= TRY IT =
Across the records below, how many lines include the string "true"? Respond with the number only.

= SUPPLIED DATA =
-- ==== Sys2Proof/Machine/Cross.lean ====
section
/-! DEFINITION. Words that pass values between the lanes of a heat: SHFL, VOTE, REDUX (R437, R438, R443,
R444, R460, R461). -/

namespace Sys2Proof.Machine

def heatOnly : Runs := { pacer := false }

/-! ### SHFL -/

/-- The source lane of lane i (R443). -/
def shflSource (mode b i : Nat) : Nat :=
  match mode with
  | 0 => b
  | 1 => if b ≤ i then i - b else i
  | 2 => if i + b ≤ 31 then i + b else i
  | _ => i ^^^ b

/-- SHFL (R444): every lane reads before any lane writes. -/
def execShfl (f : RegF) (s : State) : Host.Outcome State Fault Refusal :=
  withUnit s fun F x =>
    let u := F.unit
    let cnt := Wd.count .byTy .int f.ty
    let dst := span f.d.toNat cnt
    let src := span f.a.toNat cnt
    let sel : Named := if f.sb then ⟨dst, [f.b.toNat], predNamed f.pred⟩ else ⟨dst ++ [f.b.toNat], [], predNamed f.pred⟩
    s.finish F x (regInfo f) ⟨dst, [], []⟩ (execLanes x F.lanes f.pred) (fun i =>
      let b := readOpd x i f.sb f.b.toNat 1
      let j := shflSource f.opx.toNat (b.val % 32) i
      let a := readOpd x j false f.a.toNat cnt
      { laneNone with
        causes := unitCauses u heatOnly ++ namedCauses s u x i sel ++
          (if beyondHeader (s.nv u) (s.ns u) ⟨src, [], []⟩ then [0x08] else []) ++
          (if pendingIn x j ⟨src, [], []⟩ then [0x09] else []),
        v := splitRegs f.d.toNat a.val (a.taint.join b.taint) cnt }) []

/-! ### VOTE -/

/-- The predicate VOTE reads in a lane: 12 is PT, and .NOT inverts it (R460). -/
def voteIn (f : RegF) (l : Lane) : Bool := (if f.a = 12#8 then true else (l.pred f.a.toNat).val) != f.opx.getLsbD 2

def voteTaint (f : RegF) (l : Lane) : Taint := if f.a = 12#8 then .clean else (l.pred f.a.toNat).taint

def voteMode (f : RegF) : Nat := f.opx.toNat % 4

/-- The ballot mask over E. -/
def ballot (f : RegF) (x : Strand) (e : LaneSet) : LaneSet := laneSet fun i => e.getLsbD i && voteIn f (x.lane i)

/-- ANY, ALL and UNI over E. -/
def voteBit (f : RegF) (x : Strand) (e : LaneSet) : Bool :=
  let l := lanesOf e
  match voteMode f with
  | 1 => l.any fun i => voteIn f (x.lane i)
  | 2 => l.all fun i => voteIn f (x.lane i)
  | _ =>
    match l with
    | [] => true
    | j :: js => js.all fun i => ((x.lane i).reg f.a.toNat).val = ((x.lane j).reg f.a.toNat).val

/-- VOTE (R461). -/
def execVote (f : RegF) (s : State) : Host.Outcome State Fault Refusal :=
  withUnit s fun F x =>
    let u := F.unit
    let e := execLanes x F.lanes f.pred
    let mode := voteMode f
    let t := (lanesOf e).foldl (fun (t : Taint) i => t.join
      (if mode = 3 then ((x.lane i).reg f.a.toNat).taint else voteTaint f (x.lane i))) .clean
    let pin := if mode = 3 || f.a = 12#8 then [] else [f.a.toNat]
    let vin := if mode = 3 then [f.a.toNat] else []
    let pn := predNamed f.pred
    let word := ballot f x e
    if mode = 0 && f.u then
      let causes := unitCauses u heatOnly ++ scalarCauses s u x e f.pred [f.d.toNat] ++
        (if (lanesOf e).any fun i => pendingIn x i ⟨[], [], pin⟩ then [0x09] else [])
      s.finishOnce F x (regInfo f) [f.d.toNat] e
        (if causes.isEmpty && e ≠ 0#32 then { sw := [(f.d.toNat, ⟨word, t⟩)] } else { causes := causes })
    else
      let nm : Named := if mode = 0 then ⟨[f.d.toNat], [], pin ++ pn⟩ else ⟨vin, [], f.d.toNat :: pin ++ pn⟩
      s.finish F x (regInfo f) (if mode = 0 then ⟨[f.d.toNat], [], []⟩ else ⟨[], [f.d.toNat], []⟩) e (fun i =>
        { laneNone with
          causes := unitCauses u heatOnly ++ namedCauses s u x i nm,
          v := if mode = 0 then [(f.d.toNat, ⟨word, t⟩)] else [],
          p := if mode = 0 then [] else [(f.d.toNat, ⟨voteBit f x e, t⟩)] }) []

/-! ### REDUX -/

/-- The reduction of the values of E (R438). -/
def reduce (f : RegF) (l : List Nat) : Nat :=
  let z := l.map (intVal f.ty)
  let fold (op : Int → Int → Int) : Nat :=
    match z with
    | [] => 0
    | a :: as => place f.ty (as.foldl op a)
  let bitwise (op : Nat → Nat → Nat) : Nat :=
    match l with
    | [] => 0
    | a :: as => as.foldl op a
  match f.opx.toNat with
  | 0 => (intRes f.ty f.sat (z.foldl (· + ·) 0)).d
  | 1 => fold min
  | 2 => fold max
  | 3 => bitwise (· &&& ·)
  | 4 => bitwise (· ||| ·)
  | _ => bitwise (· ^^^ ·)

/-- REDUX (R438). -/
def execRedux (f : RegF) (s : State) : Host.Outcome State Fault Refusal :=
  withUnit s fun F x =>
    let u := F.unit
    let e := execLanes x F.lanes f.pred
    let cnt := Wd.count .byTy .int f.ty
    let dst := span f.d.toNat cnt
    let src := span f.a.toNat cnt
    let nm : Named := if f.sa then ⟨dst, src, predNamed f.pred⟩ else ⟨dst ++ src, [], predNamed f.pred⟩
    let args := (lanesOf e).map fun i => readOpd x i f.sa f.a.toNat cnt
    let r := reduce f (args.map fun a => a.val)
    s.finish F x (regInfo f) ⟨dst, [], []⟩ e (fun i =>
      { laneNone with
        causes := unitCauses u heatOnly ++ namedCauses s u x i nm,
        v := splitRegs f.d.toNat r (argTaint args) cnt }) []

end Sys2Proof.Machine
end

= FINISHED TASK =
2